> _The task_: Return the whole of the data exactly.

[Saved data entries]
►

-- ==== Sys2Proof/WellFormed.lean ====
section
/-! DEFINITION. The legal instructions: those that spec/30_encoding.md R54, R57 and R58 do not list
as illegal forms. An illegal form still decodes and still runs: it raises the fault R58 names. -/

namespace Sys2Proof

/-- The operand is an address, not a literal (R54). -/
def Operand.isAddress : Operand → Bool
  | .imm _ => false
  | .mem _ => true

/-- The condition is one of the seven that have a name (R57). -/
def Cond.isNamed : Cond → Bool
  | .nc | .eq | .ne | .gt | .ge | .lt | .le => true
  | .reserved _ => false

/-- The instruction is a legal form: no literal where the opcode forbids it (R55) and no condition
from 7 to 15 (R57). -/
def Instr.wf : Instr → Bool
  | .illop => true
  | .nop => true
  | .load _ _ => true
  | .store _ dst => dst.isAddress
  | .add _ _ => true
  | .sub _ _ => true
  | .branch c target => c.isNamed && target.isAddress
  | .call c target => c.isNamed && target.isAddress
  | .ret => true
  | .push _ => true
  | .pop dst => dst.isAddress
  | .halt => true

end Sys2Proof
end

◄

> _Exercise answer_:
-- ==== Sys2Proof/WellFormed.lean ====
section
/-! DEFINITION. The legal instructions: those that spec/30_encoding.md R54, R57 and R58 do not list
as illegal forms. An illegal form still decodes and still runs: it raises the fault R58 names. -/

namespace Sys2Proof

/-- The operand is an address, not a literal (R54). -/
def Operand.isAddress : Operand → Bool
  | .imm _ => false
  | .mem _ => true

/-- The condition is one of the seven that have a name (R57). -/
def Cond.isNamed : Cond → Bool
  | .nc | .eq | .ne | .gt | .ge | .lt | .le => true
  | .reserved _ => false

/-- The instruction is a legal form: no literal where the opcode forbids it (R55) and no condition
from 7 to 15 (R57). -/
def Instr.wf : Instr → Bool
  | .illop => true
  | .nop => true
  | .load _ _ => true
  | .store _ dst => dst.isAddress
  | .add _ _ => true
  | .sub _ _ => true
  | .branch c target => c.isNamed && target.isAddress
  | .call c target => c.isNamed && target.isAddress
  | .ret => true
  | .push _ => true
  | .pop dst => dst.isAddress
  | .halt => true

end Sys2Proof
end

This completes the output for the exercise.